Buyers of Microsoft's new standalone Office productivity suite should expect a slower cycle for new updates and features than those renting the software as a service.
A Microsoft representative told ReadWrite that Office 365 customers will get most updates first, as well as upgrades and new features.
Microsoft differentiates between updates and upgrades, the former being smaller feature additions such new Office Web Apps and the latter bigger changes for the entire software suite such as improved support for mobile devices and improved collaboration abilities.
That distinction becomes important when one considers whether to buy or rent the software.
The standalone Office 2013 will get the same updates Office 365 does, but not the upgrades or new capabilities, according to Microsoft. Updates for Office 2013 will arrive in the traditional Service Pack format.
Office 2013 may also be locked to a single device and cannot be reinstalled on another one, The Age reported. A new license agreement for Office 2013 states that "you may not transfer the software to another computer or user".
It is not clear at this stage how Microsoft intends to enforce the single-device licensing scheme for Office 2013.
Office options
Microsoft offers a large range of versions and licensing schemes for both the rental and standalone versions of Office.

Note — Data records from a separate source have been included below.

@[simp] theorem replyPlain_images (s : State) (r : ReplyTo) (st : Status) : (State.replyPlain s r st).images = s.images :=
  (changes_replyPlain s r st .images (by decide))
@[simp] theorem replyPlain_image (s : State) (r : ReplyTo) (st : Status) (x : SlotNo) : (State.replyPlain s r st).image x = s.image x := by
  simp only [State.image, replyPlain_images]
@[simp] theorem replyPlain_accs (s : State) (r : ReplyTo) (st : Status) : (State.replyPlain s r st).accs = s.accs :=
  (changes_replyPlain s r st .accs (by decide))
@[simp] theorem replyPlain_acc (s : State) (r : ReplyTo) (st : Status) (x : WaveNo) : (State.replyPlain s r st).acc x = s.acc x := by
  simp only [State.acc, replyPlain_accs]
@[simp] theorem replyPlain_waves (s : State) (r : ReplyTo) (st : Status) : (State.replyPlain s r st).waves = s.waves :=
  (changes_replyPlain s r st .waves (by decide))
@[simp] theorem replyPlain_wave (s : State) (r : ReplyTo) (st : Status) (x : WaveNo) : (State.replyPlain s r st).wave x = s.wave x := by
  simp only [State.wave, replyPlain_waves]
@[simp] theorem replyPlain_drives (s : State) (r : ReplyTo) (st : Status) : (State.replyPlain s r st).drives = s.drives :=
  (changes_replyPlain s r st .drives (by decide))
@[simp] theorem replyPlain_drive (s : State) (r : ReplyTo) (st : Status) (x : Drive) : (State.replyPlain s r st).drive x = s.drive x := by
  simp only [State.drive, replyPlain_drives]
@[simp] theorem replyPlain_ladder (s : State) (r : ReplyTo) (st : Status) : (State.replyPlain s r st).ladder = s.ladder :=
  (changes_replyPlain s r st .ladder (by decide))
@[simp] theorem replyPlain_code (s : State) (r : ReplyTo) (st : Status) (x : Rung) : (State.replyPlain s r st).code x = s.code x := by
  simp only [State.code, replyPlain_ladder]
@[simp] theorem replyPlain_saves (s : State) (r : ReplyTo) (st : Status) : (State.replyPlain s r st).saves = s.saves :=
  (changes_replyPlain s r st .saves (by decide))
@[simp] theorem replyPlain_save (s : State) (r : ReplyTo) (st : Status) (x : Drive) : (State.replyPlain s r st).save x = s.save x := by
  simp only [State.save, replyPlain_saves]
@[simp] theorem replyPlain_verifyQueue (s : State) (r : ReplyTo) (st : Status) : (State.replyPlain s r st).verifyQueue = s.verifyQueue :=
  (changes_replyPlain s r st .verifyQueue (by decide))
@[simp] theorem replyPlain_contexts (s : State) (r : ReplyTo) (st : Status) : (State.replyPlain s r st).contexts = s.contexts :=
  (changes_replyPlain s r st .contexts (by decide))
@[simp] theorem replyPlain_context (s : State) (r : ReplyTo) (st : Status) (x : Fin 4) : (State.replyPlain s r st).context x = s.context x := by
  simp only [State.context, replyPlain_contexts]
@[simp] theorem replyPlain_orders (s : State) (r : ReplyTo) (st : Status) : (State.replyPlain s r st).orders = s.orders :=
  (changes_replyPlain s r st .orders (by decide))
@[simp] theorem replyPlain_order (s : State) (r : ReplyTo) (st : Status) (x : OrderNo) : (State.replyPlain s r st).order x = s.order x := by
  simp only [State.order, replyPlain_orders]
@[simp] theorem replyPlain_records (s : State) (r : ReplyTo) (st : Status) : (State.replyPlain s r st).records = s.records :=
  (changes_replyPlain s r st .records (by decide))
@[simp] theorem replyPlain_record (s : State) (r : ReplyTo) (st : Status) (x : RecNo) : (State.replyPlain s r st).record x = s.record x := by
  simp only [State.record, replyPlain_records]
@[simp] theorem replyPlain_stations (s : State) (r : ReplyTo) (st : Status) : (State.replyPlain s r st).stations = s.stations :=
  (changes_replyPlain s r st .stations (by decide))
@[simp] theorem replyPlain_station (s : State) (r : ReplyTo) (st : Status) (x : StationNo) : (State.replyPlain s r st).station x = s.station x := by
  simp only [State.station, replyPlain_stations]
@[simp] theorem replyPlain_queue (s : State) (r : ReplyTo) (st : Status) : (State.replyPlain s r st).queue = s.queue :=
  (changes_replyPlain s r st .queue (by decide))
@[simp] theorem replyPlain_transport (s : State) (r : ReplyTo) (st : Status) : (State.replyPlain s r st).transport = s.transport :=
  (changes_replyPlain s r st .transport (by decide))
@[simp] theorem replyPlain_artworks (s : State) (r : ReplyTo) (st : Status) : (State.replyPlain s r st).artworks = s.artworks :=
  (changes_replyPlain s r st .artworks (by decide))
@[simp] theorem replyPlain_artwork (s : State) (r : ReplyTo) (st : Status) (x : ArtNo) : (State.replyPlain s r st).artwork x = s.artwork x := by
  simp only [State.artwork, replyPlain_artworks]
@[simp] theorem replyPlain_templates (s : State) (r : ReplyTo) (st : Status) : (State.replyPlain s r st).templates = s.templates :=
  (changes_replyPlain s r st .templates (by decide))
@[simp] theorem replyPlain_template (s : State) (r : ReplyTo) (st : Status) (x : TmplNo) : (State.replyPlain s r st).template x = s.template x := by
  simp only [State.template, replyPlain_templates]
@[simp] theorem replyPlain_printer (s : State) (r : ReplyTo) (st : Status) : (State.replyPlain s r st).printer = s.printer :=
  (changes_replyPlain s r st .printer (by decide))
@[simp] theorem replyPlain_events (s : State) (r : ReplyTo) (st : Status) : (State.replyPlain s r st).events = s.events :=
  (changes_replyPlain s r st .events (by decide))
@[simp] theorem replyPlain_event (s : State) (r : ReplyTo) (st : Status) (x : EventClass) : (State.replyPlain s r st).event x = s.event x := by
  simp only [State.event, replyPlain_events]
@[simp] theorem replyPlain_settings (s : State) (r : ReplyTo) (st : Status) : (State.replyPlain s r st).settings = s.settings :=
  (changes_replyPlain s r st .settings (by decide))
@[simp] theorem replyPlain_pending (s : State) (r : ReplyTo) (st : Status) : (State.replyPlain s r st).pending = s.pending :=
  (changes_replyPlain s r st .pending (by decide))

@[simp] theorem reply_images (s : State) (r : ReplyTo) (st : Status) (m n : Word16) : (s.reply r st m n).images = s.images :=
  (changes_reply s r st m n .images (by decide))
@[simp] theorem reply_image (s : State) (r : ReplyTo) (st : Status) (m n : Word16) (x : SlotNo) : (s.reply r st m n).image x = s.image x := by
  simp only [State.image, reply_images]
@[simp] theorem reply_accs (s : State) (r : ReplyTo) (st : Status) (m n : Word16) : (s.reply r st m n).accs = s.accs :=
  (changes_reply s r st m n .accs (by decide))
@[simp] theorem reply_acc (s : State) (r : ReplyTo) (st : Status) (m n : Word16) (x : WaveNo) : (s.reply r st m n).acc x = s.acc x := by
  simp only [State.acc, reply_accs]
@[simp] theorem reply_waves (s : State) (r : ReplyTo) (st : Status) (m n : Word16) : (s.reply r st m n).waves = s.waves :=
  (changes_reply s r st m n .waves (by decide))
@[simp] theorem reply_wave (s : State) (r : ReplyTo) (st : Status) (m n : Word16) (x : WaveNo) : (s.reply r st m n).wave x = s.wave x := by
  simp only [State.wave, reply_waves]
@[simp] theorem reply_drives (s : State) (r : ReplyTo) (st : Status) (m n : Word16) : (s.reply r st m n).drives = s.drives :=
  (changes_reply s r st m n .drives (by decide))
@[simp] theorem reply_drive (s : State) (r : ReplyTo) (st : Status) (m n : Word16) (x : Drive) : (s.reply r st m n).drive x = s.drive x := by
  simp only [State.drive, reply_drives]
@[simp] theorem reply_ladder (s : State) (r : ReplyTo) (st : Status) (m n : Word16) : (s.reply r st m n).ladder = s.ladder :=
  (changes_reply s r st m n .ladder (by decide))
@[simp] theorem reply_code (s : State) (r : ReplyTo) (st : Status) (m n : Word16) (x : Rung) : (s.reply r st m n).code x = s.code x := by
  simp only [State.code, reply_ladder]
@[simp] theorem reply_saves (s : State) (r : ReplyTo) (st : Status) (m n : Word16) : (s.reply r st m n).saves = s.saves :=
  (changes_reply s r st m n .saves (by decide))
@[simp] theorem reply_save (s : State) (r : ReplyTo) (st : Status) (m n : Word16) (x : Drive) : (s.reply r st m n).save x = s.save x := by
  simp only [State.save, reply_saves]
@[simp] theorem reply_verifyQueue (s : State) (r : ReplyTo) (st : Status) (m n : Word16) : (s.reply r st m n).verifyQueue = s.verifyQueue :=
  (changes_reply s r st m n .verifyQueue (by decide))
@[simp] theorem reply_contexts (s : State) (r : ReplyTo) (st : Status) (m n : Word16) : (s.reply r st m n).contexts = s.contexts :=
  (changes_reply s r st m n .contexts (by decide))
@[simp] theorem reply_context (s : State) (r : ReplyTo) (st : Status) (m n : Word16) (x : Fin 4) : (s.reply r st m n).context x = s.context x := by
  simp only [State.context, reply_contexts]
@[simp] theorem reply_orders (s : State) (r : ReplyTo) (st : Status) (m n : Word16) : (s.reply r st m n).orders = s.orders :=
  (changes_reply s r st m n .orders (by decide))
@[simp] theorem reply_order (s : State) (r : ReplyTo) (st : Status) (m n : Word16) (x : OrderNo) : (s.reply r st m n).order x = s.order x := by
  simp only [State.order, reply_orders]
@[simp] theorem reply_records (s : State) (r : ReplyTo) (st : Status) (m n : Word16) : (s.reply r st m n).records = s.records :=
  (changes_reply s r st m n .records (by decide))
@[simp] theorem reply_record (s : State) (r : ReplyTo) (st : Status) (m n : Word16) (x : RecNo) : (s.reply r st m n).record x = s.record x := by
  simp only [State.record, reply_records]
@[simp] theorem reply_stations (s : State) (r : ReplyTo) (st : Status) (m n : Word16) : (s.reply r st m n).stations = s.stations :=
  (changes_reply s r st m n .stations (by decide))
@[simp] theorem reply_station (s : State) (r : ReplyTo) (st : Status) (m n : Word16) (x : StationNo) : (s.reply r st m n).station x = s.station x := by
  simp only [State.station, reply_stations]
@[simp] theorem reply_queue (s : State) (r : ReplyTo) (st : Status) (m n : Word16) : (s.reply r st m n).queue = s.queue :=
  (changes_reply s r st m n .queue (by decide))
@[simp] theorem reply_transport (s : State) (r : ReplyTo) (st : Status) (m n : Word16) : (s.reply r st m n).transport = s.transport :=
  (changes_reply s r st m n .transport (by decide))
@[simp] theorem reply_artworks (s : State) (r : ReplyTo) (st : Status) (m n : Word16) : (s.reply r st m n).artworks = s.artworks :=
  (changes_reply s r st m n .artworks (by decide))
@[simp] theorem reply_artwork (s : State) (r : ReplyTo) (st : Status) (m n : Word16) (x : ArtNo) : (s.reply r st m n).artwork x = s.artwork x := by
  simp only [State.artwork, reply_artworks]
@[simp] theorem reply_templates (s : State) (r : ReplyTo) (st : Status) (m n : Word16) : (s.reply r st m n).templates = s.templates :=
  (changes_reply s r st m n .templates (by decide))
@[simp] theorem reply_template (s : State) (r : ReplyTo) (st : Status) (m n : Word16) (x : TmplNo) : (s.reply r st m n).template x = s.template x := by
  simp only [State.template, reply_templates]
@[simp] theorem reply_printer (s : State) (r : ReplyTo) (st : Status) (m n : Word16) : (s.reply r st m n).printer = s.printer :=
  (changes_reply s r st m n .printer (by decide))
@[simp] theorem reply_events (s : State) (r : ReplyTo) (st : Status) (m n : Word16) : (s.reply r st m n).events = s.events :=
  (changes_reply s r st m n .events (by decide))
@[simp] theorem reply_event (s : State) (r : ReplyTo) (st : Status) (m n : Word16) (x : EventClass) : (s.reply r st m n).event x = s.event x := by
  simp only [State.event, reply_events]
@[simp] theorem reply_settings (s : State) (r : ReplyTo) (st : Status) (m n : Word16) : (s.reply r st m n).settings = s.settings :=
  (changes_reply s r st m n .settings (by decide))
@[simp] theorem reply_pending (s : State) (r : ReplyTo) (st : Status) (m n : Word16) : (s.reply r st m n).pending = s.pending :=
  (changes_reply s r st m n .pending (by decide))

The company charges $7.90 per user and month for Office 365 for small businesses, and offers a range of plans for enterprise customers, starting at $6.30 a month per user for kiosk workers, going to $33.80 and above for fully-fledged users, offering the same features as Office Professional.
All Office 365 options are available in Australia via Telstra's T-Suite service.

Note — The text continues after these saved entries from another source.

-- ==== Sys2Proof/Tests/Slice0.lean ====
section
/-! SUPPORT. The tests of slice 0: a smoke test of each check of well-formedness, one step of each command on a small
state, and, for every obligation with hypotheses, concrete states and operands that meet them, clause by clause. -/

namespace Sys2Proof.Tests

open Sys2Proof Sys2Proof.Machine

-- One theorem at a time: a kernel evaluation that waits for others would hold a thread of its own.
set_option Elab.async false

/-! ### Helpers -/

/-- Bytes from numbers. -/
def bytes (l : List Nat) : List Byte := l.map (BitVec.ofNat 8)
/-- A sector of one byte value. -/
def sec (b : Nat) : List Byte := List.replicate 2048 (BitVec.ofNat 8 b)
/-- A COMMAND frame with tag 7. -/
def cmd (body : List Nat) : CmdFrame := { tag := 7, resend := false, body := bytes body }
/-- A TABLE frame with tag 7. -/
def tbl (entry : Nat) (body : List Nat) : TableFrame :=
  { tag := 7, resend := false, entry := BitVec.ofNat 8 entry, body := bytes body }
/-- The state after a command; every command answers one. -/
def after (c : Instr) (s : State) : State :=
  match exec c s with
  | .next t => t
  | _ => s
/-- The status of the last REPLY. -/
def status (s : State) : Option Status := s.feed.lastStatus

/-- A written station of `rig`: its kind, a target of its own, fifty discs of class 3 on a spindle, a bin for two. -/
def station (i : StationNo) : Station :=
  { kind := kindOfStation i, lift := 256 + i.val, rotate := i.val, mediaClass := if i.val < 4 then 3 else 0,
    count := if i.val < 4 then 50 else 0, loaded := decide (i.val < 4), capacity := if 21 ≤ i.val then 2 else 0 }

/-- A machine at work: every station written, four loaded spindles of class 3, every rung with code 24, image 0 DEFINED
with 40 sectors and one order counted, order 1 OPEN for it, template 2 on artwork 5. -/
def rig : State :=
  { State.reset with
    stations := Vector.ofFn station
    ladder := Vector.replicate 8 24#8
    images := State.reset.images.set 0 { ImageSlot.reset with state := .defined, length := 40, orderCount := 1 }
    orders := State.reset.orders.set 1 { Order.reset with state := .opened, mediaClass := 3, quantity := 5 }
    templates := State.reset.templates.set 2 { Template.reset with art := 5 }
    settings := { Settings.reset with access := .idle } }

/-- The assignment of the drives of the tests: order 1, rungs 2 to 3, threshold 2, every block verified. -/
def work : Assignment :=
  { order := 1, start := 2, floor := 3, threshold := 2, mode := .full, stride := 0, tolerance := 1 }
/-- A drive with that assignment, its port checked, nothing sent. -/
def slot : DriveSlot := { DriveSlot.reset with state := .empty, checkPhase := .idle, active := some work, rung := 2 }
/-- Drive 4 of `rig` in a state of its own. -/
def withDrive (x : DriveSlot) : State := rig.modDrive 4 (fun _ => x)
/-- Token 9.1: the disc of the tests. -/
def tok : Token := { num := 9, gen := 1 }
/-- A disc of order 1 in the tray of drive 4. -/
def disc : DiscRecord :=
  { DiscRecord.reset with use := .inUse, gen := 1, origin := .spindle 1, mediaClass := 3, order := some 1,
                          drive := some 4, slot := some 0, location := .station (trayOf 4), print := .notRequired }
/-- Drive 4 with the disc in its tray and a request sent with number 6. -/
def busy (st : DriveState) (ph : DrivePhase) (req : DriveRequest) : DriveSlot :=
  { slot with state := st, phase := ph, trayRecord := some tok, outstanding := some { req := req, number := 6 },
              nextNumber := 7 }
/-- `rig` with that drive and that disc. -/
def loaded (st : DriveState) (ph : DrivePhase) (req : DriveRequest) : State :=
  (withDrive (busy st ph req)).modRecord 9 (fun _ => disc)

/-! ### Well-formedness: each check refuses an ill-formed term -/

theorem test_wf_sectors_none : (Instr.sector 0 0 []).wf = false := by decide
theorem test_wf_sectors_five : (Instr.sector 0 0 (List.replicate 5 (sec 1))).wf = false := by decide +kernel
theorem test_wf_sectors_short : (Instr.sector 0 0 [(sec 1).tail]).wf = false := by decide +kernel
theorem test_wf_sectors_four : (Instr.sector 0 0 (List.replicate 4 (sec 1))).wf = true := by decide +kernel
theorem test_wf_run_repeat : (Instr.run 0 0 4096 (sec 1)).wf = false := by decide +kernel
theorem test_wf_run_payload : (Instr.run 0 0 0 (0 :: sec 1)).wf = false := by decide +kernel
theorem test_wf_run : (Instr.run 0 0 4095 (sec 1)).wf = true := by decide +kernel
theorem test_wf_artwork_none : (Instr.artworkFrame 0 0 []).wf = false := by decide
theorem test_wf_artwork_long : (Instr.artworkFrame 0 0 (List.replicate 8237 0)).wf = false := by decide +kernel
theorem test_wf_artwork : (Instr.artworkFrame 0 0 (List.replicate 8236 0)).wf = true := by decide +kernel
theorem test_wf_unknown_table : (Instr.unknown .table 4 (tbl 0 [])).wf = false := by decide
theorem test_wf_unknown_command : (Instr.unknown .command 26 (tbl 0 [])).wf = false := by decide
theorem test_wf_unknown_entry : (Instr.unknown .command 27 (tbl 1 [])).wf = false := by decide
theorem test_wf_unknown : (Instr.unknown .table 5 (tbl 9 [])).wf = true := by decide
theorem test_wf_body : (Instr.query (cmd (List.replicate 8237 0))).wf = false := by decide +kernel

/-! ### The machine as a whole, the feed link and events -/

theorem witness_StepRunsTheFrontCommand : State.reset.pending = [] := rfl
theorem test_step_runs_front : step (rig.withPending [.eventFrameSend, .dropped]) = exec .eventFrameSend (rig.withPending [.dropped]) := rfl
theorem test_powerOn : (after .powerOn rig).images = State.reset.images ∧ (after .powerOn rig).printer = .reset := by
  decide +kernel

/-- A frame sent again after its answer. -/
def again : CmdFrame := { tag := 7, resend := true, body := [] }
/-- A state whose last tag is 7, answered BUSY. -/
def answered : State := rig.modFeed (fun p => { p with lastTag := some 7, lastStatus := some .busy })

theorem witness_FramesNotHandedOn_resend :
    answeredFrame (.park again) = some (cmdReply again 14, true) ∧ answered.feed.lastTag = some (cmdReply again 14).tag := by
  decide +kernel
theorem test_resend_ignored : (after (.park again) answered).outbound = [.reply 7 .command 14 .ignored (some .busy) 0 0] := by
  decide +kernel
theorem witness_FramesNotHandedOn_number :
    (∀ n ∈ [(0 : Byte), 5, 255], numberExists .table n = false) ∧ (∀ n ∈ [(0 : Byte), 27, 255], numberExists .command n = false) ∧
      rig.handlesAsNew 7 false := by
  unfold State.handlesAsNew; decide +kernel
theorem test_unknown : (after (.unknown .table 5 (tbl 0 [])) rig).outbound = [.reply 7 .table 5 .unknown none 0 0] := by
  decide +kernel
theorem witness_FramesNotHandedOn_body :
    malformed (.imageRelease (cmd [4])) = true ∧
      answeredFrame (.imageRelease (cmd [4])) = some (cmdReply (cmd [4]) 2, false) ∧
      rig.handlesAsNew (cmdReply (cmd [4]) 2).tag false := by
  unfold State.handlesAsNew; decide +kernel
/-- One malformed frame of every row that is answered, each at the first value that its field does not admit. -/
def badFrames : List Instr :=
  [.speedLadderWrite (tbl 8 [1]), .stationMapWrite (tbl 24 [1, 0, 0, 0, 0, 1]), .stationMapWrite (tbl 0 [5, 0, 0, 0, 0, 1]),
   .stagedAssignmentWrite (tbl 16 [0, 0, 0, 0, 0, 0]), .stagedAssignmentWrite (tbl 0 [8, 0, 0, 0, 0, 0]),
   .stagedAssignmentWrite (tbl 0 [0, 0, 64, 0, 0, 0]), .templateWrite (tbl 8 (List.replicate 23 0)),
   .templateWrite (tbl 0 (8 :: List.replicate 22 0)), .templateWrite (tbl 0 (0 :: 2 :: List.replicate 21 0)),
   .imageDefine (cmd [4, 0, 0, 0, 0, 0, 0, 0, 1]), .imageRelease (cmd []), .waveOpen (cmd [4, 0, 0, 0, 0, 64, 0]),
   .waveAbort (cmd [4]), .applyNow (cmd [1]), .applyAtLoad (cmd [1, 2, 3]), .orderDefine (cmd [1, 0, 3, 0, 5, 8]),
   .orderHold (cmd [8]), .orderResume (cmd [8]), .orderQuantity (cmd [8, 0, 1]), .orderCancel (cmd [8]),
   .feedEnable (cmd [2]), .transportStart (cmd [0]), .park (cmd [0]), .resume (cmd [0]), .discRemove (cmd [64, 1]),
   .spindleRefill (cmd [4, 3, 50]), .binEmptied (cmd [3]), .portCheck (cmd [1]), .portReset (cmd [16]),
   .printerReset (cmd [0]), .artworkBegin (cmd [8, 0, 0, 0, 1, 0, 0, 0, 0]), .eventEnable (cmd [0x80, 0]),
   .query (cmd [12, 0]), .storeSettings (cmd [0]), .abortAll (cmd [0])]
theorem test_malformed : ∀ c ∈ badFrames, malformed c = true ∧ status (after c rig) = some .format := by decide +kernel
theorem witness_FramesNotHandedOn_data :
    sectorsOk [] = false ∧ sectorsOk (List.replicate 5 (sec 0)) = false ∧ runOk 4096 (sec 0) = false ∧
      artworkBodyOk [] = false ∧ artworkBodyOk (List.replicate 8237 0) = false := by decide +kernel

theorem witness_OneReplyPerAnsweredFrame :
    answeredFrame (.park (cmd [])) = some (cmdReply (cmd []) 14, false) ∧ answeredFrame (.park again) = some (cmdReply again 14, true) := by
  decide +kernel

Office 365 Home Premium, meanwhile, can be used on up to five Windows PCs or Macs (not all apps are available on the Apple platform) and costs $119 a year or $12 a month.
Enterprise customers can buy the standalone Office Standard and Professional 2013 Plus through Microsoft's volume licensing scheme.
In a separate announcement, Microsoft is in talks with large systems vendors such as Acer, Hewlett-Packard and Toshiba to bundle Office 365 with PCs.
The Jakarta Post quotes Microsoft Indonesia's president Andreas Diantoro as saying the company is in discussions with at least seven leading PC brands over the bundling deal.
One of the aims behind the bundling deal is to reduce piracy. Diantoro says Microsoft has a 98 percent share of the software market but only ten percent of people use applications that are legally purchased.